# Cracks in newly-poured footings



## jlhaslip (Dec 31, 2009)

This is why I don't do Mono pours.


----------



## Windows on Wash (Aug 30, 2011)

Ugh. That is a poor pour...pardon the pun.


----------



## lenaitch (Feb 10, 2014)

That looks pretty grim. Has the building inspector seen it? I honestly don't know if that is a Code show-stopper or, if required, if there is a non-destructive fix. Good luck.


----------



## Msradell (Sep 1, 2011)

Get-togethers is that it's downright ugly and very poor workmanship at the least. My biggest concern would be that if there is rebar in the footing it's quite probable it's going to get wet and rust overtime. As it rusts it expands and the forces can further correct the footing. The contractor needs to present you with a repair plan that is approved by a structural engineer. Of course that may be a mute point depending on what the building inspector says.


----------



## Drachenfire (Jun 6, 2017)

The mono-pour has nothing to do with the cracks. Cracks in a pour are usually the result of bad/inconsistent concrete mix, inadequate vibrating to remove air pockets or removal of the forms to soon.

I lived in a region where there is no city water or wells. Rain water is collected off the roof and directed into cisterns constructed under the home via downspouts. These cisterns are constructed of cast concrete with a water capacity of 20,000 - 35,000 gallons on average.
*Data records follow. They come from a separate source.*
-- ==== Sys2Proof/Syntax.lean ====
section
/-! DEFINITION. Syntax.lean: the instructions and the device events of spec/opcode_table.json, one
constructor of `Instr` per row: the 162 opcodes of R109 with their operands and modifiers as data, and the
101 events (95_what_each_step_holds.md) with the parameters that say where each comes about. -/

namespace Sys2Proof

/-- A register operand (R105): vector, scalar, `z`, or an inline constant −32..31. -/
inductive Opnd
  | v (k : Nat)
  | s (k : Nat)
  | z
  | c (n : Int)
  deriving DecidableEq, Repr

/-- The guard (R103): none, or a predicate p0–p14, perhaps negated. -/
inductive Guard
  | all
  | pred (p : Nat) (neg : Bool)
  deriving DecidableEq, Repr

/-- The guard and the scheduling byte of a word (R103, R104). -/
structure Hdr where
  guard : Guard
  keep : Nat
  uni : Bool
  yld : Bool
  stall : Nat
  deriving DecidableEq, Repr

/-- Type modifiers (R124). -/
inductive Ty
  | b32 | u32 | s32 | f32 | b64 | u64 | s64 | f64 | b16 | u16 | s16 | f16 | bf16
  | b8 | u8 | s8 | u4 | s4 | e4m3 | e5m2 | e3m2 | e2m3 | e2m1 | e8m0 | b128
  deriving DecidableEq, Repr

/-- Rounding modifiers (R89, R125). -/
inductive Rnd
  | rn | rz | rm | rp
  deriving DecidableEq, Repr

/-- Compare conditions of ICMP and FCMP (R126). -/
inductive Cmp
  | eq | ne | lt | le | gt | ge | num | nan
  deriving DecidableEq, Repr

/-- Operations of GRED and GSCAN (R126). -/
inductive RedOp
  | add | min | max | and | or | xor
  deriving DecidableEq, Repr

/-- VOTE sub-operations (R126). -/
inductive VoteOp
  | all | any | eq | ballot
  deriving DecidableEq, Repr

/-- LXCH modes (R126). -/
inductive LxMode
  | abs | rot | xor
  deriving DecidableEq, Repr

/-- QSWP partners (R126). -/
inductive QsK
  | x1 | x2 | x3
  deriving DecidableEq, Repr

/-- MATCH modes (R126). -/
inductive MatchOp
  | any | all
  deriving DecidableEq, Repr

/-- Atomic operations (R125, AOP). -/
inductive AOp
  | add | min | max | and | or | xor | exch
  deriving DecidableEq, Repr

/-- Scopes (R125). -/
inductive Scope
  | device | team | cluster | domain | system
  deriving DecidableEq, Repr

/-- Ordering modifiers (R69, R125). -/
inductive Ord
  | none | acq | rel | ar
  deriving DecidableEq, Repr

/-- Cache hints (R125). -/
inductive CacheH
  | ca | cg | nt
  deriving DecidableEq, Repr

/-- Core selection of the queued matrix operations (R125, R279). -/
inductive CoreSel
  | all | core0 | core1 | core2 | core3
  deriving DecidableEq, Repr

/-- Source type of CCVT, EXT[1:0] (R283). -/
inductive CSrc
  | f32 | s32 | f64
  deriving DecidableEq, Repr

/-- Destination of VOTE: a predicate, or a vector register for `.ballot` (R183). -/
inductive VoteDst
  | pred (p : Nat)
  | reg (r : Opnd)
  deriving DecidableEq, Repr

/-- Special registers (R141, Table 9-3). -/
inductive SReg
  | laneid | quadid | groupid | teamid | gangx | gangy | gangz | ngangx | ngangy | ngangz
  | active | clock | regtime | ctime | fpflags | cstack | args | regs | coreid | clusterid
  | ctxid | trapinfo
  deriving DecidableEq, Repr

/-- Who waits in a matrix-engine wait: a lane group, or the sequencer of a gang (R270, R276). -/
inductive Who
  | grp (gid : Nat)
  | seq (gang : Nat)
  deriving DecidableEq, Repr

/-- The cluster and the cores (one per team) the scheduler gives a gang (R26, R33). -/
structure Place where
  cluster : Nat
  cores : List Nat
  deriving DecidableEq, Repr

/-- Wake tags of a replay queue (Table 15-1). -/
inductive WakeTag
  | close | recall | xfer | order
  deriving DecidableEq, Repr

/-- What befell a copy chunk on its way, outside the model's own checks (R299). -/
inductive LinkFate
  | ok | uncorrectable | linkDown | storageError
  deriving DecidableEq, Repr

/-- Outcome of one unit's test at a bring-up stage (R367). (DESIGN CHOICE, log 70) -/
structure StageResult where
  stage : Nat
  unit : Nat
  code : Nat
  pass : Bool
  ceilingsHold : Bool
  deriving DecidableEq, Repr

/-- Commands a lease may permit (Table 23-8). -/
inductive NvmeOp
  | flush | write | read | writeZeroes | dsm | other
  deriving DecidableEq, Repr

/-- A command of a lessee's NVMe submission ring (R362, R363). (DESIGN CHOICE, log 47) -/
structure NvmeCmd where
  op : NvmeOp
  cid : Nat
  lba : Nat
  count : Nat
  buf : Nat
  bytes : Nat
  deriving DecidableEq, Repr

/-- The part of an SPDM request that its answer depends on (R366). -/
structure SpdmReq where
  slot : Nat
  index : Nat
  nonce : Nat
  offset : Nat
  length : Nat
  algOk : Bool
  deriving DecidableEq, Repr

/-- A copy request record's program-written fields (Table 19-1). -/
structure CopyRec where
  src : Nat
  dst : Nat
  len : Nat
  rows : Nat
  sstride : Nat
  dstride : Nat
  bobj : Nat
  fmt : Nat
  rop : Nat
  mig : Bool
  bo : Bool
  cls : Nat
  chan : Nat
  dkind : Nat
  skind : Nat
  ddev : Nat
  sdev : Nat
  reserved : Nat
  deriving DecidableEq, Repr
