-- ==== Sys2Proof/Machine/Gate.lean ====
section
/-! DEFINITION. Machine/Gate.lean: gates (21): GCALL, SYSC and GRET, the gate unit's service area, the entry and the end
of a call, forced unwinds and kernel gates. -/

namespace Sys2Proof.Machine

/-! ### Gate entries (R327) -/

/-- A gate entry read from its 64 bytes (Table 21-2). -/
def parseGate (x : Nat) : GateEnt :=
  let c := fieldAt x 0x10 4
  let r := fieldAt x 0x14 4
  let f := fieldAt x 0x18 4
  { entry := BitVec.ofNat 64 (fieldAt x 0 8), tctx := fieldAt x 8 4, timeout := fieldAt x 0xC 4,
    ress := bits c 15 5, resv := bits c 10 5, args := bits c 5 5, argv := bits c 0 5,
    scnt := bits r 16 9, vgran := bits r 0 7,
    valid := bitAt f 31, alllanes := bitAt f 11, nest := bitAt f 10, preempt := bitAt f 9, mayfault := bitAt f 8, scratchKib := bits f 0 5,
    trapent := BitVec.ofNat 64 (fieldAt x 0x20 8), callers := BitVec.ofNat 64 (fieldAt x 0x28 8),
    targs := BitVec.ofNat 64 (fieldAt x 0x30 8), tcstack := BitVec.ofNat 64 (fieldAt x 0x38 8),
    reserved := bits c 20 12 + bits r 25 7 + bits r 7 9 + bits f 12 19 + bits f 5 3 + fieldAt x 0x1C 4 }

/-- Every field lies within its limits and every reserved bit is zero; of a kernel gate only the named fields may be
non-zero (R327). -/
def GateEnt.ok (e : GateEnt) : Bool :=
  e.reserved == 0 && e.ress ≤ 16 && e.resv ≤ 16 && e.args ≤ 16 && e.argv ≤ 16 &&
  (if e.tctx = 0 then
    e.entry == 0 && e.scnt == 0 && e.vgran == 0 && !e.alllanes && !e.nest && !e.preempt && !e.mayfault && e.scratchKib == 0 &&
      e.trapent == 0 && e.targs == 0 && e.tcstack == 0
  else
    validCode e.entry && 16 ≤ e.scnt && e.scnt ≤ 384 && 2 ≤ e.vgran && e.vgran ≤ 64 && e.scratchKib ≤ 16 &&
      (e.trapent == 0 || validCode e.trapent) && (e.timeout != 0 || e.preempt))

/-! ### GCALL and SYSC (R330, R331, R339) -/

/-- The checks of R330 in order: the gate's entry, or `none` for the first that fails. -/
def State.gateCheck (s : State) (x : Issue) (kern : Bool) (k gi : Nat) : Option GateEnt :=
  let g := x.g
  let c := mget {} s.ctxs g.ctx
  let nested := match g.frames with | [] => true | f :: _ => f.nest
  if g.hmode || g.frames.length ≥ 4 || !nested || gi ≥ c.gtSize then none
  else
    let e := parseGate (s.readMem (c.gtBase + 64 * gi) 64)
    let target := if kern then e.tctx == 0 else e.tctx != 0 && e.tctx < 4096 && (mget {} s.ctxs e.tctx).live
    let counts := e.argv ≤ g.nregs && e.resv ≤ g.nregs && e.args ≤ g.sregs && e.ress ≤ g.sregs && k < g.sregs &&
      (kern || (e.argv ≤ 8 * e.vgran && e.resv ≤ 8 * e.vgran && e.args ≤ e.scnt && e.ress ≤ e.scnt))
    if e.valid && e.ok && e.callers.getLsbD c.gclass && target && !(e.alllanes && g.live &&& ~~~x.act != 0) && counts then some e
    else none

/-- GCALL and SYSC at issue: the checks, then the fence starts and the group waits for the gate unit; a GCALL's wait may
complete a register deadlock (R331). -/
def gateIssue (kern : Bool) (k gi : Nat) (x : Issue) (s : State) : State :=
  if x.act = 0 then x.done s id
  else match s.gateCheck x kern k gi with
    | none => s.queueTrap x.gid (x.trap s 0x17 x.act x.act 0 0 gi)
    | some e =>
      let w : GateWait := { k := k, g := gi, kern := kern, e := e, lanes := x.act, since := s.clk }
      let s := (s.startFence x.gid .device).updGrp x.gid (fun g => { g with gcall := some w })
      if kern then s else s.deadlockCheck x.g.core 64

/-- GCALL (R330, R331). -/
def execGcall (h : Hdr) (k g : Nat) (s : State) : Out := laneInstr (.gcall h k g) false s (gateIssue false k g)

/-- SYSC (R339). -/
def execSysc (h : Hdr) (k g : Nat) (s : State) : Out := laneInstr (.sysc h k g) false s (gateIssue true k g)

/-- GRET (R335): illegal outside a callee and in handler mode; lanes that execute it wait there. -/
def execGret (h : Hdr) (s : State) : Out :=
  laneInstr (.gret h) false s (fun x s =>
    if x.act = 0 then x.done s id
    else if !x.g.inCallee || x.g.hmode then s.queueTrap x.gid (x.trap s 0x04 x.act x.act)
    else s.updGrp x.gid (fun g => (g.advance (x.run &&& ~~~x.act)).onLanes x.act (fun l => { l with st := .gret })))

/-! ### Entering a gate (R332, R339) -/

/-- Registers `v0` to `v(n − 1)` of some lanes, of a map keyed as the vector window. -/
def lanesBelow {α : Type} (m : Map α) (n : Nat) (lanes : Word) : Map α :=
  m.filter (fun e => e.1 < 32 * n && lanes.getLsbD (e.1 % 32))

/-- Poison of the first `v` vector and `sc` scalar registers. -/
def poisonBelow (m : Map Poison) (v sc : Nat) (lanes : Word) : Map Poison :=
  m.filter (fun e => (e.1 < 32 * v && lanes.getLsbD (e.1 % 32)) || (e.1 ≥ 32 * 512 && e.1 < 32 * (512 + sc)))

/-- The frame that a call pushes: it saves the caller whole. -/
def Group.frameFor (g : Group) (t : Nat) (w : GateWait) (place : Nat × Nat) : Frame :=
  { retpc := nextPc (g.lane (lowestLane w.lanes)).pc, deadline := if w.e.timeout = 0 then none else some (t + w.e.timeout),
    caller := g.ctx, entered := w.lanes, kern := w.kern, gate := w.g, sdest := w.k, tctx := w.e.tctx, cbase := place.1, xbase := place.2,
    xkib := w.e.scratchKib, trapent := w.e.trapent, resv := w.e.resv, ress := w.e.ress, nest := w.e.nest, preempt := w.e.preempt,
    mayfault := w.e.mayfault, argn := w.e.args, argv := w.e.argv, bcore := g.core, gmap := g.gmap, lanes := g.lanes, v := g.v, sc := g.sc, p := g.p, b := g.b, nregs := g.nregs, sregs := g.sregs,
    cstack := g.cstack, args := g.args, fpflags := g.fpflags, helper := g.helper, mon := g.mon, poison := g.poison }

/-- THE CALL, in one step (R332): the caller's registers are set aside and the entered lanes start in a zeroed window, in the granules
`gs`, in the callee's context. (DEDUCED, log 54) -/
def Group.enter (g : Group) (w : GateWait) (f : Frame) (gs : List Nat) : Group :=
  let g := g.mapLanes (fun l x =>
    if w.lanes.getLsbD l then { pc := w.e.entry } else { x with st := if x.st = .exited then .exited else .outside, wait := 0, depth := 0, stack := [] })
  { g with v := lanesBelow g.v w.e.argv w.lanes, sc := g.sc.filter (fun e => e.1 < w.e.args), p := [], b := [], helper := 0, mon := {},
           fpflags := 0, ctx := w.e.tctx, args := w.e.targs, cstack := w.e.tcstack, nregs := 8 * w.e.vgran, sregs := w.e.scnt, gmap := gs,
           poison := poisonBelow g.poison w.e.argv w.e.args w.lanes, frames := f :: g.frames, gcall := none }

/-- Words of a request or result block: scalars, then for each entered lane its vector registers (R357). -/
def blockBytes (g : Group) (lanes : Word) (nv ns : Nat) : List Byte :=
  ((List.range ns).flatMap (fun k => leBytes 4 (g.opnd (.s k) 1 0))) ++
    (lanesOf lanes).flatMap (fun l => (List.range nv).flatMap (fun k => leBytes 4 (g.opnd (.v k) 1 l)))

/-- First byte of the hub window, and of the service area of a core in it (R347, R349). -/
def hubBase : Nat := 0x9000000000
def svcBase (core : Nat) : Nat := hubBase + 0x4000000 + 0x10000 * core

/-- A kernel gate's call (R339): the frame is pushed and the group parks; its request is still to be posted. -/
def Group.enterKernel (g : Group) (t : Nat) (w : GateWait) : Group :=
  { g with frames := g.frameFor t w (0, 0) :: g.frames, gcall := none, block := .sysc }

/-- The group's joined name (R371): process and thread id of the context that launched it, gang, team and group. -/
def State.joinedName (s : State) (g : Group) : List (Nat × Nat) :=
  let nm := mget 0 s.dbgNames g.ctx0
  [(4, nm / 2 ^ 32), (4, nm % 2 ^ 32), (4, (mget {} s.gangs g.gang).idx), (4, g.team * 16 + g.grp)]

/-- The request of a parked kernel call joins the system-call queue, once the service area has room for its block (R339, R357): the
manual lists no place in the entry for the joined name, which follows the listed fields. (DESIGN CHOICE, log 88) -/
def State.postSysc (s : State) (gid : Nat) : State :=
  match s.grp? gid with
  | none => s
  | some g =>
    match g.block, g.frames with
    | .sysc, f :: fs =>
      if f.req ≠ 0 then s
      else match firstFit (s.svcUsed g.core) 4 with
        | none => s
        | some b =>
          let id := s.nextId
          let s := ({ s with nextId := id + 1 }).updGrp gid (fun g => { g with frames := { f with req := id, cbase := b, bcore := g.core } :: fs })
          let s := s.updCore g.core (fun c => { c with svc := msets byteZero c.svc (1024 * b) (blockBytes g f.entered f.argv f.argn) })
          s.post (mget ({} : Ctx) s.ctxs g.ctx).syscq
            { kind := 4, ctx := g.ctx,
              body := [(8, id), (4, f.gate), (4, f.entered.toNat), (8, svcBase g.core + 1024 * b)] ++ s.joinedName g }
    | _, _ => s

/-- THE CALL of a group whose wait has ended: granules that were L1's lose their lines (R128, R332). -/
def State.enterGate (s : State) (gid : Nat) (g : Group) (w : GateWait) (place : Nat × Nat) : State :=
  let gs := s.freshGrans g.core w.e.vgran
  ((s.takeGrans g.core gs).updGrp gid (fun g => g.enter w (g.frameFor (s.regtime g) w place) gs)).trimWatch gid

/-- GATE_ENTER (R331, R332, R339): a waiting GCALL or SYSC has all that it waits for. Of the requests blocked on the core's granules or
its service area the oldest is granted first; where it cannot be, the register-deadlock check runs (R132). A SYSC waits for no room: its
request, or one held for room, is posted when there is some. -/
def execGateEnter (gid : Nat) (s : State) : Out :=
  .next (match s.grp? gid with
    | none => s
    | some g =>
      if !(s.resident g) || g.dead then s
      else match g.gcall with
      | none => s.postSysc gid
      | some w =>
        if s.stopped g || !(s.callReady gid g) then s
        else if w.kern then (s.updGrp gid (fun g => g.enterKernel (s.regtime g) w)).postSysc gid
        else match oldest (s.growWaits g.core) with
          | none => s
          | some e =>
            if !(s.grantable g.core e) then s.deadlockCheck g.core 64
            else if e.1 ≠ gid then s
            else match s.findPlace g.core w.e.scratchKib with
              | none => s
              | some (place, s) => s.enterGate gid g w place)

/-! ### The end of a call (R335, R336, R338) -/

/-- THE RETURN FROM A CALL (R335): the innermost frame is popped and its caller comes back as it left, with the results
when `results` holds, then the status word. -/
def Group.leave (g : Group) (results : Bool) (status cause : Nat) : Group :=
  match g.frames with
  | [] => g
  | f :: fs =>
    let back := fun (g : Group) => { g.onLanes f.entered (fun x => { x with pc := f.retpc, st := .run, wait := 0 }) with frames := fs, block := .none, gcall := none }
    let putStatus := fun (g : Group) => g.putLane (.s f.sdest) 1 0 (status + 256 * cause)
    if f.kern then putStatus (back g)
    else
      let nv := if results then f.resv else 0
      let ns := if results then f.ress else 0
      let keep {α : Type} (m : Map α) : Map α := m.filter (fun e => !(e.1 < 32 * nv && f.entered.getLsbD (e.1 % 32)))
      let keepP := fun (m : Map Poison) => (keep m).filter (fun e => !(e.1 ≥ 32 * 512 && e.1 < 32 * (512 + ns)))
      let merge {α : Type} (m n : Map α) : Map α := n.foldr (fun e m => mput m e.1 e.2) m
      putStatus (back
        { g with lanes := f.lanes, v := merge (keep f.v) (lanesBelow g.v nv f.entered),
                 sc := merge (f.sc.filter (fun e => e.1 ≥ ns)) (g.sc.filter (fun e => e.1 < ns)), p := f.p, b := f.b, helper := f.helper,
                 mon := f.mon, fpflags := f.fpflags, ctx := f.caller, args := f.args, cstack := f.cstack, nregs := f.nregs, sregs := f.sregs,
                 gmap := f.gmap,
                 poison := merge (keepP f.poison) (poisonBelow g.poison nv ns f.entered) })

/-- The innermost call of a group ends: its watchers, and its team's barrier, for which the group counts again (R333). -/
def State.endCall (s : State) (gid : Nat) (results : Bool) (status cause : Nat) : State :=
  let s := (s.updGrp gid (fun g => g.leave results status cause)).trimWatch gid
  match s.grp? gid with
  | none => s
  | some g => if g.inCallee then s else s.tbarTest g.gang g.team

/-- GATE_RETURN (R335): every entered lane has arrived at GRET; the group drains and fences, and the call ends. -/
def execGateReturn (gid : Nat) (s : State) : Out :=
  .next (match s.grp? gid with
    | none => s
    | some g =>
      match g.frames with
      | [] => s
      | f :: _ =>
        let arrived := f.entered &&& ~~~(g.lanesWhere (fun x => x.st == .gret)) == 0
        if f.kern || !(s.resident g) || g.gcall.isSome || !arrived || !g.quiet then s
        else match g.block with
          | .none =>
            let s := s.startFence gid .device
            match s.grp? gid with
            | none => s
            | some g => if s.fenceReady gid g .device then s.endCall gid true 0 0 else s.updGrp gid (fun g => { g with block := .gret })
          | .gret => if s.fenceReady gid g .device then s.endCall gid true 0 0 else s
          | _ => s)
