/-- Report the items of an operation of a killed group in the error record (R20). -/
def State.cancelOp (s : State) (id : Nat) (o : Op) : State :=
  match o.kind with
  | .mem _ as => as.foldl (fun s a => match a.killCode with | some c => s.addErr o.ctx (.item a.va c) | none => s) s
  | .lnch _ _ _ => s.addErr o.ctx (.item 0 0xC)
  -- the state change of the other lane-side instructions was made as they issued (R273)
  | .tile _ (.twr _) | .tile _ (.trd _ _) => s.addErr o.ctx (.item 0 0xC)
  | .tile _ _ => s.addErr o.ctx (.item 0 0)
  -- a status that was on its way to its group is the item's own
  | .reply _ _ vals _ _ => s.addErr o.ctx (.item 0 (if o.cls = some .mt then (vals.headD (0, 0)).2 else 0))
  | .queue q => q.todo.foldl (fun s _ => s.addErr o.ctx (.item 0 0xC)) (q.served.foldl (fun s _ => s.addErr o.ctx (.item 0 0)) s)
  | .seqop cores =>
    s.addErr o.ctx (.item 0 (if cores.any (fun k => (s.core k).queue.any (fun e => e.op == id && e.till.isNone)) then 0xC else 0))
  | .copy _ | .mcont _ _ _ | .mrslt _ _ _ _ _ _ _ => s

/-- How a chunk in flight of a killed context is reported: one that has arrived, or whose writes have all been sent, as it ended; any other
as CANCELLED (R20, R299). -/
def State.flightCode (s : State) (f : Flight) : Nat :=
  match f.stage with
  | .over => f.res.status
  | .writing => if (s.flightAccs f).all (fun a => a.st != .wait) then accStatus (s.flightAccs f) else 0xC
  | _ => 0xC

/-- Report the chunks of a cancelled request: those that have arrived as they ended, the others CANCELLED. What has been sent goes on to its
end. A contribution's stream ends with its chunks so reported, and taints its round (R311, R315). -/
def State.cancelReq (s : State) (q : CopyReq) : State :=
  let codes := q.flight.map s.flightCode
  let s := (q.flight.zip codes).foldl (fun s f => (s.addErr q.ctx (.chunk q.addr f.1.chunk f.2)).abandonFlight f.1) s
  let left := copyChunks q.r - q.issued
  let s := if copySized q.r then s.chunkErrs q.ctx q.addr q.issued left 0xC else s
  match q.who with
  | .meet id _ _ _ =>
    let bad := (codes.filter (fun c => c != 0)).length + left
    { s with ops := mupd s.ops id (fun o => match o.kind with
      | .mcont d lanes m => { o with kind := .mcont d lanes { m with st := .ended (if q.fcount = 0 ∧ bad ≠ 0 then 0xC else q.fstat) (q.fcount + bad) q.satcnt } }
      | _ => o) }
  | _ => s

/-- Take the requests that satisfy `p` out of every channel. -/
def State.cancelReqs (s : State) (p : CopyReq → Bool) : State :=
  let s := s.cores.foldl (fun s e => e.2.chans.foldl (fun s c => (c.2.reqs.filter p).foldl (fun s q => s.cancelReq q) s) s) s
  { s with cores := s.cores.map (fun e => (e.1, { e.2 with chans := e.2.chans.map (fun c =>
      (c.1, { c.2 with reqs := c.2.reqs.filter (fun q => !(p q)) })) })) }

/-- A group of a killed context ends: its handler's messages count as done (R257), its team ends with CANCELLED (R37). -/
def State.killGroup (s : State) (gid : Nat) : State :=
  let s := s.updGrp gid (fun g => g.mapLanes (fun _ x => { x with st := .exited }))
  (s.amCount gid (BitVec.allOnes 32)).groupGone gid 0xC

/-- A launch of a killed context has outcome KILLED (R37); one already rejected keeps its own. It is then completed (R36). -/
def State.killLaunch (s : State) (id : Nat) : State :=
  { s with lqs := s.lqs.map (fun e => (e.1, if e.2.cur = some id then { e.2 with cur := none } else e.2)),
           launches := mupd s.launches id (fun l => { l with outcome := if l.outcome = 0 then 4 else l.outcome }) }

/-- The queues of a killed context are disabled: what waits to be read or dispatched for them is forgotten (R260). -/
def State.killQueues (s : State) (id : Nat) : State :=
  let hs := s.slices.flatMap (fun x => (x.2.qd.filter (fun q => q.2.owner == id && x.1 < 96)).map (fun q => ({ dev := none, slice := x.1, q := q.1 } : Handle)))
  hs.foldl (fun s h => (s.forget (dispatchTag h)).updQd h (fun d => { d with en := false })) s

/-- THE KILL of a context whose gate waits have ended (R20, R37, R260, R353): its operations and chunks are reported, its groups end, and its
launches are marked. -/
def State.performKill (s : State) (id : Nat) : State :=
  let gs := s.groupsFor id
  let mine := fun (gid : Nat) => gs.any (fun e => e.1 == gid)
  let ks := s.gangs.filter (fun e => e.2.ctx == id)
  let s := (s.ops.filter (fun (e : Nat × Op) => mine e.2.gid)).foldl (fun (s : State) e => s.cancelOp e.1 e.2) s
  let s := s.cancelReqs (fun q => match q.who with
    | .op _ | .meet _ _ _ _ => mine q.gid
    | .exit k _ => ks.any (fun e => e.1 == k)
    | .mig => q.ctx == id)
  let s : State := { s with cores := s.cores.map (fun e => (e.1, { e.2 with queue := e.2.queue.filter (fun q => !(ks.any (fun k => k.1 == q.gang))) })) }
  let s := gs.foldl (fun (s : State) e => s.killGroup e.1) s
  -- teams whose exit-fired copy was under way
  let s := ks.foldl (fun (s : State) e => (mapFrom (fun i (t : Team) => (i, t)) 0 e.2.teams).foldl (fun s (t : Nat × Team) =>
    if t.2.copying then s.teamFreed e.1 t.1 0xC else s) s) s
  let s := (s.launches.filter (fun (e : Nat × Launch) => e.2.ctx == id && e.2.told.isNone)).foldl (fun (s : State) e => s.killLaunch e.1) s
  ({ s with savedTiles := s.savedTiles.filter (fun x => (mfind s.gangs x.gang).isSome) }).killQueues id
The key to a leak-proof cistern is a consistent mono-pour of the proper consistency. As the pour is going on, workers are constantly hammering at the forms to settle the mix and remove air pockets. After the pour is completed, the forms are left in place for a minimum of 3 weeks.

What you have there is really shoddy work. As others have pointed out, you need to get the inspector out to check it and the contractor to fix it.


----------



## Msradell (Sep 1, 2011)

Drachenfire said:


> After the pour is completed, the forms are left in place for a minimum of 3 weeks.


Pulling the forms early or late has absently no effect on problems like this. Most concrete contractors recommend pulling the forms within 24 hours after the pour. One big advantage of doing this is that you can fill in any cavities and knockoff any high points on the surface before the concrete becomes too hard to work with.


----------



## concretemasonry (Oct 10, 2006)

It is certainly a very ugly job and fortunately it will not be seen.

For the application described, the project would be adequate structurally. Despite the local honey coming the footing and stem wall will act together and be rigid enough carry the light loads from above. Water can flow trough the cracks, but it can just as easily flow under the footing.

When it comes to loads, concrete bonds well and all loads are distributed very well over wide areas. For some applications, it is "idiot-proof".

The only problem would be the appearance of the stem wall portion above grade. - Perhaps, you can get the contractor to rub the exposed portions with a wash of cement and some fine sand to fill the exposed voids and even out the colors and textures. - It is done on the typical bridge abutments on freeway bridges everywhere.

Dick


----------



## acordeon2 (Aug 5, 2017)

Thanks everyone for your thoughts on this.
@concretemasonry, you seem to be the only voice of optimism here. But that's valuable, because I expect our contractor will also profess to be more optimistic than most of the folks here. 

But what about others' concerns about moisture/rust with the rebar? That's something that some friends we talked to brought up as well. You don't think that's anything to worry about?


----------



## Drachenfire (Jun 6, 2017)

Msradell said:


> Pulling the forms early or late has absently no effect on problems like this. Most concrete contractors recommend pulling the forms within 24 hours after the pour. One big advantage of doing this is that you can fill in any cavities and knockoff any high points on the surface before the concrete becomes too hard to work with.




I beg to differ. I have been around and done my share of concrete work and have seen the detrimental effects of pulling forms to soon.


----------



## SeniorSitizen (Sep 10, 2012)

acordeon2 said:


> But what about others' concerns about moisture/rust with the rebar? That's something that some friends we talked to brought up as well. You don't think that's anything to worry about?


You can only expect that condition to worsen over time because there is absolutely zero chance it will ever get better.

If it were me I would tell the idiot contractor to jack hammer it all out so I can get a real concrete contractor to re-do or see me in court.

He has been getting by with this type of work far too long and needs to apply for work at home depot, lowe's or wall-mart where he would fit in very well from day 1.


----------



## Nealtw (Jun 22, 2017)

They do it cheaper if they can do mono pour and that is what they look like. Have the city look at it. most likely there is not a problem.


----------